If you thought a hi-tech kitchen meant having a bagel-rack on your toaster, think again. In a mere 10 years, an intelligent kitchen worktop could be giving you advice on the curry you're making, brainstorming salad ideas with you and reminding you to eat that stilton at the back of the fridge. It may sound like wacky Tomorrow's World stuff, and, frankly, a rather undesirable addition to a busy kitchen, but the technology giant Intel is betting on kitchenware becoming one of the next big things in computing. Over the past year it has devoted some of the best minds in its research units into developing just such a kitchen worktop. It's called the Oasis. Among more conventional computer whizzery, it was one of the prototype products debuted last month at its Research@Intel Day in Silicon Valley.

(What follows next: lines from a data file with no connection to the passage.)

-- ==== Sys2Proof/Machine/Convert.lean ====
section
/-! DEFINITION. The ingress converters (03 R74 to R80) and what the sequencer makes of a contribution (04 R136 to R149; 05 R181): blocks, scale
blocks, slots, digests, lost rows, admission and the full close. -/

namespace Sys2Proof.Machine

/-! ## Decoding a payload -/

/-- Elements of a payload as numbers with their input flags; `scale g` is the scale byte of group g of a KB8 block. A pair block gives hi and lo
as two inputs (R70). -/
def decodePayload (fmt : Nat) (scale : Nat → Nat) (p : List Byte) : List (Num × Nat) :=
  match fmt with
  | 1 => (List.range 64).map (fun i => decodeKf32 (field p (4 * i) 4))
  | 2 => (List.range 128).map (fun i => decodeKf16 (field p (2 * i) 2))
  | 3 => (List.range 256).map (fun i => decodeKb8 (scale (i / 32)) (byteAt p i))
  | 5 => (List.range 64).map (fun i => (ofInt (signed 32 (field p (4 * i) 4)), 0))
  | 6 => (List.range 256).map (fun i => (ofInt (signed 8 (byteAt p i)), 0))
  | 7 => (List.range 64).map (fun i => decodeKf32 (field p (4 * i) 4))
  | 9 => (List.range 32).map (fun i => (ofInt (signed 64 (field p (8 * i) 8)), 0))
  | _ => []

/-- What conversion of a block gives: lane words, flags and RM16 (R54, R57, R77). -/
structure Lanes where
  ws    : List (BitVec 64)
  flags : Nat
  rm    : Nat

def convertElems (fmt : Nat) (xs : List (Num × Nat)) (s : Int) (lim : Nat) : Lanes :=
  let cs := xs.map (fun x => let k := laneOf x.1 s lim (decide (fmt = 9)); (k.1, x.2 ||| k.2))
  ⟨cs.flatMap (·.1), cs.foldl (fun a c => a ||| c.2) 0, if isInt fmt then 0 else xs.foldl (fun a x => max a (rm16Of x.1)) 0⟩

/-- Lane words to one element: hi and lo of a pair (R70), the two halves of a KI64 element (log 156). -/
def lanesPer (fmt : Nat) : Nat := if fmt = 7 ∨ fmt = 9 then 2 else 1

/-- Block formats that a bucket accepts, from a child or owner or from a member (R74). -/
def accepts (b : Bucket) (fmt : Nat) (child : Bool) : Bool :=
  match bFmt b with
  | 1 => decide (fmt = 1) || (decide (fmt = 7) && child && polPair b.grp.policy)
  | 2 => decide (fmt = 2)
  | 3 => decide (fmt = 3 ∨ fmt = 4)
  | 5 => decide (fmt = 5) || (decide (fmt = 9) && child)
  | 6 => decide (fmt = 6) || (decide (fmt = 5) && child)
  | _ => false

/-! ## Refusals and check failures (R39, R74 to R79, R433) -/

def iconvFault (d : Dev) (l : Nat) (f : Nat × Nat) : Dev := unitFault d (Reg.ICONV_FAULT l) f (528 + l)

/-- A block that a converter refuses (R39, R115). -/
def refuseBlock (d : Dev) (l : Nat) (f : Option (Nat × Nat)) : Dev :=
  let d := bump d (Reg.ICONV_REFUSE_CNT l)
  match f with
  | some f => iconvFault d l f
  | none => d

/-- Whether a source stands at a CHILD slot of the bucket, or on VC2 is another METRO_OWNER of it. -/
def deepSource (k : Nat) (b : Bucket) (src vc : Nat) : Bool :=
  if vc = 2 then (rankOf (kCtx k) b.grp src).isSome
  else match slotOf b.grp src with
    | some (s, _) => ((b.grp.slots[s]?).map (·.child)).getD false
    | none => false

/-- A failed block check (R433): a failing partial sum of a child or of an owner erases the attempt with cause BLOCK (R174). -/
def failBlock (d : Dev) (l k att src vc : Nat) : Dev :=
  let d := raiseOnce (bump d Reg.INT_BLOCK_FAIL_CNT) 952 l
  match bucketAt d k with
  | none => d
  | some b => if b.attempt = att ∧ deepSource k b src vc then detectCause d k 7 (if vc = 2 then [] else b.chunks.map (·.1)) else d

/-! ## Closing a chunk and a bucket (R134, R140) -/

/-- A bucket whose every chunk is RELEASED is CLOSED; a BARRIER when every slot has opened it or its late limit passed (R129, R134). Its scale blocks
are released (R78). -/
def closeCheck (d : Dev) (k : Nat) : Dev :=
  match bucketAt d k with
  | none => d
  | some b =>
    let full := if bOp b = 6 then (epochSlots b.grp).all (fun i => b.openers.contains i) || b.lateDone
      else (List.range (nodeChunks b)).all (fun c => match chunkAt b c with | some x => decide (x.st = .released) | none => false)
    if b.st = .opened ∧ full then dropScales (bucketPut d k { b with st := .closed }) k b.attempt else d

/-- Whether every slot of the bucket's epoch is complete for a chunk (R140), or those that the record names under replay (R150). -/
def chunkFull (b : Bucket) (c : Nat) (x : Chunk) : Bool := (epochSlots b.grp).all (fun s => slotDone b c x s)

/-- What the record says of a chunk that closed short (R150), while replay follows it: its weights and the slots that were complete. -/
def replayShort (d : Dev) (k : Nat) (b : Bucket) (c : Nat) : Option (Nat × Nat × List Nat) :=
  if polReplay b.grp.policy then
    (replayFind d [4, kCtx k, bStep b, kTag k, b.attempt, c]).map (fun e =>
      (field e 35 4, field e 39 4, (List.range 2048).filter (fun i => bit (byteAt e (43 + i / 8)) (7 - i % 8))))
  else none

/-- A chunk closes FULL when its last row is taken (R140), or under replay short as the record shows it, once its recorded slots are complete (R150).
A chunk that still waits closes when it is admitted. -/
def closeIfFull (d : Dev) (k c : Nat) : Dev :=
  match bucketAt d k with
  | none => d
  | some b => match chunkAt b c with
    | none => d
    | some x =>
      if x.st ≠ .filling then d
      else match replayShort d k b c with
        | some (wp, we, is) =>
          if is.all (fun s => slotDone b c x s) then
            let x := { x with st := .closing, short := true, wp := wp, we := we }
            recordShortSlots (bump (bucketPut d k (chunkPut b c x)) Reg.SEQ_SHORT_CNT) k b c wp we is
          else d
        | none => if chunkFull b c x then bucketPut d k (chunkPut b c { x with st := .closing }) else d

/-! ## Admission (R85, R98, R137, R138) -/

/-- A chunk with marks or digests but no row taken is still IDLE (R137). -/
def chunkIdle (x : Chunk) : Bool := decide (x.st = .waiting) && !x.short && !x.rows.any (fun r => decide (r.2 ≠ .lost))

/-- Chunks in ADMIT_WAIT of OPEN buckets: those that close short first, then in the order in which they came. -/
def waitingChunks (d : Dev) : List (Nat × Nat × Chunk) :=
  d.seq.buckets.flatMap (fun e => match e.2 with
    | some b => (b.chunks.filter (fun c => decide (c.2.st = .waiting) && !chunkIdle c.2)).map (fun c => (e.1, c.1, c.2))
    | none => [])

/-- Whether waiting chunk x comes before y (R138, R144). -/
def admitBefore (x y : Nat × Nat × Chunk) : Bool :=
  if x.2.2.short ≠ y.2.2.short then x.2.2.short
  else decide (x.2.2.ord < y.2.2.ord)

def nextWaiting (d : Dev) : Option (Nat × Nat × Chunk) :=
  (waitingChunks d).foldl (fun best x => match best with
    | none => some x
    | some y => if admitBefore x y then some x else some y) none

/-- Lane words leave a port station for every copy of their chunk (R98); the granules of the block stay with the first copy. -/
def lanesOut (d : Dev) (st : Nat) (x : Chunk) (w : LBlk) : Dev :=
  let d := laneSend d st w
  if x.own1.isSome then laneSend d st { w with copy := 1, grans := 0 } else d

/-- CHUNK_ADMIT (R138): the first waiting chunk is admitted when its accumulators fit; its lane words leave for its desks. A chunk that closes short
without lane words takes accumulators of its desks at once, and waits until they have them (log 160). -/
def chunkAdmit (d : Dev) : Dev :=
  if !running d then d
  else match nextWaiting d with
    | none => d
    | some (k, c, x) => match bucketAt d k, resolve d (homeOf k c) with
      | some b, some h =>
        let want := fbit d Reg.RFAB_CTRL Fd.RFAB_CTRL_force_dual || polDual b.grp.policy
        let twin := if want then twinOf d (homeOf k c) else none
        let n := accsOf b * (if twin.isSome then 2 else 1)
        let bare := x.wait.isEmpty
        let owners := (0, h) :: (match twin with | some t => [(1, t)] | none => [])
        if accReserved d + n > 24 * mappedCount d ∨ (bare ∧ owners.any (fun o => decide (accUsed (deskAt d o.2) + accsOf b > 24))) then d
        else
          let d := if want ∧ twin.isNone then bump d Reg.RFAB_DUAL_LOST_CNT else d
          let x' := { x with st := if x.short then .closing else .filling, accs := n, dual := twin.isSome, own0 := some h, own1 := twin, wait := [] }
          let d := bucketPut d k (chunkPut b c x')
          let d := if bare then owners.foldl (fun d o => bindAcc d o.2 k b.attempt c o.1 b x') d
            else x.wait.foldl (fun d w => lanesOut d w.1 x' w.2) d
          closeIfFull d k c
      | _, _ => d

And it's not just Intel who rate it; Ikea has fingered the intelligent worktop as one of the key products in the company's vision for the kitchen of 2040, "Future Kitchens": it is also imagining 3-D food printers, which create meals from their constituent molecules, self-cleaning surfaces and the integration of gaming into cooking. And holograms of celebrity chefs who will talk you through recipes.
The trick of the Oasis worktop is that it projects its touchscreen rather than requiring a big, expensive, built-in one. The attached 3-D cameras are the sci-fi bit – able to detect gestures, register your commands and recognise objects placed on the work surfaces. Plonk a steak on it, and it will pull up cooking instructions and a nice recipe with mustard.
With the dawning of an age when a hologram of Gordon Ramsey will instruct us how to print out the beans on toast, and the worktop suggests we eat some vitamin C while giving us Facebook updates, it's perhaps time to sit back and take the long view of what kitchens are really for. And how we can incorporate technology without making our kitchens look like the control centre of the starship Enterprise, or a multimedia entertainment zone.
Henrietta Thompson, the interiors editor of Wallpaper* magazine, has a basic principle for kitchen design. "Kitchens are for cooking in. A lot of designers forget this, because today a kitchen is also the hub of the home, meaning that other concerns – living and receiving guests – get priority. A good kitchen addresses these functions in that order. It is hygienic and adaptable, has ample storage space and everything is easily accessible. It should be a pleasure to be in and a pleasure to use," she says.
One of the first challenges to a kitchen designer is incorporating the appliances and gadgets that we need into stylish and ergonomic rooms. We love kitchen gadgets: they help us poach salmon, make tomato bread and waffles, but the risk of a gadget-filled kitchen is clutter. How does a designer fit it all in?
One option is the approach favoured by the kitchen design company Bulthaup, which tends to design kitchens in blocks, with appliances sitting flush behind smooth metal or stone surfaces. Sinead Williams, a Bulthaup designer, explains: "We see intelligent kitchens as more functional – with many appliances, aesthetic materials and ergonomic functionality. We tend to avoid gadgets which can be un-environmental (expensive to run) and require a lot of servicing. Pocket doors and integrating appliances so they are hidden within the furniture is currently the most popular way to present a kitchen."
So dishwashers are in, but waffle-makers are out, or, at least, out of sight. One Bulthaup solution is the "tool-box" or "gadget shelf" where a slide-up panel conceals a shelf-full of plugged-in and ready-to-use gadgets.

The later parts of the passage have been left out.